Stored data entries:
-- ==== Sys2Proof/Machine/Pipeline.lean ====
section
/-! DEFINITION. Family 7, the image-level pipeline: ENCODE and DECODE (46_pipeline.md rules R200 to R210). The codeword byte
stream holds word `k` big-endian at bytes `4k` to `4k+3` (20_memory.md rules R43, R44). -/

namespace Sys2Proof.Machine

/-- The bytes a sequence of words is written as: `MemWrite(4*k, 4, w)` for word `k` (R11, R43, R44). -/
def streamOf : List Codeword → List Byte
  | [] => []
  | w :: ws =>
    let (b0, b1, b2, b3) := w2b w
    b0 :: b1 :: b2 :: b3 :: streamOf ws

/-- The whole words of a stream: `MemRead(4*k, 4)` for word `k` (R11, R43, R44). -/
def wordsOf : List Byte → List Codeword
  | b0 :: b1 :: b2 :: b3 :: rest => b2w b0 b1 b2 b3 :: wordsOf rest
  | _ => []

/-- The Codewords of a list of Blocks in block order, or the first error: all or nothing (R200, R208, R228). -/
def packAll (c : ChromaTable) (blocks : List Block) : Except Error (List Codeword) := allOk (blocks.map (pack c))

/-- ENCODE: crop, convert, decompose, pack each Block in row-major block order, serialize (R200). -/
def encodeImage (c : ChromaTable) (px : List RgbIn) (width height : Nat) :
    Except Error (List Byte × Nat × Nat) := do
  let (cropped, W, H) ← crop px width height
  let blocks ← decomp (cropped.map rgb2ypp) W H
  let words ← packAll c blocks
  pure (streamOf words, W, H)

/-- DECODE: the length check, then the count check against the even-truncated dimensions, then unpack each word, compose,
convert each pixel (R205, R206, R207). -/
def decodeImage (c : ChromaTable) (port : Option Nat) (stream : List Byte) (width height : Nat) :
    Except Error (List RgbOut × Nat × Nat) :=
  if stream.length % 4 ≠ 0 then .error .malformedStream
  else
    let W := evenTrunc width
    let H := evenTrunc height
    if stream.length / 4 ≠ (W / 2) * (H / 2) then .error .malformedStream
    else do
      let cvc ← comp ((wordsOf stream).map (unpack c)) W H
      let out ← allOk (cvc.map (ypp2rgb port))
      pure (out, W, H)

/-- ENCODE (R200). -/
def execEncode (s : State) : Host.Outcome State Fault Refusal :=
  transact Payload.rgbInRaster? (fun (px, w, h) =>
    (encodeImage s.params.chroma.table px w h).map fun (stream, W, H) => .stream stream W H) s

/-- DECODE (R205). -/
def execDecode (s : State) : Host.Outcome State Fault Refusal :=
  transact Payload.stream? (fun (stream, w, h) =>
    (decodeImage s.params.chroma.table s.params.rgboW stream w h).map fun (px, W, H) => .raster (.rgbOut px) W H) s

end Sys2Proof.Machine
end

Problem to solve: Every line from the one containing "transact Payload.stream? (fun" through the end of the data must be repeated exactly, and no other line.

Result of the exercise:
  transact Payload.stream? (fun (stream, w, h) =>
    (decodeImage s.params.chroma.table s.params.rgboW stream w h).map fun (px, W, H) => .raster (.rgbOut px) W H) s

end Sys2Proof.Machine
end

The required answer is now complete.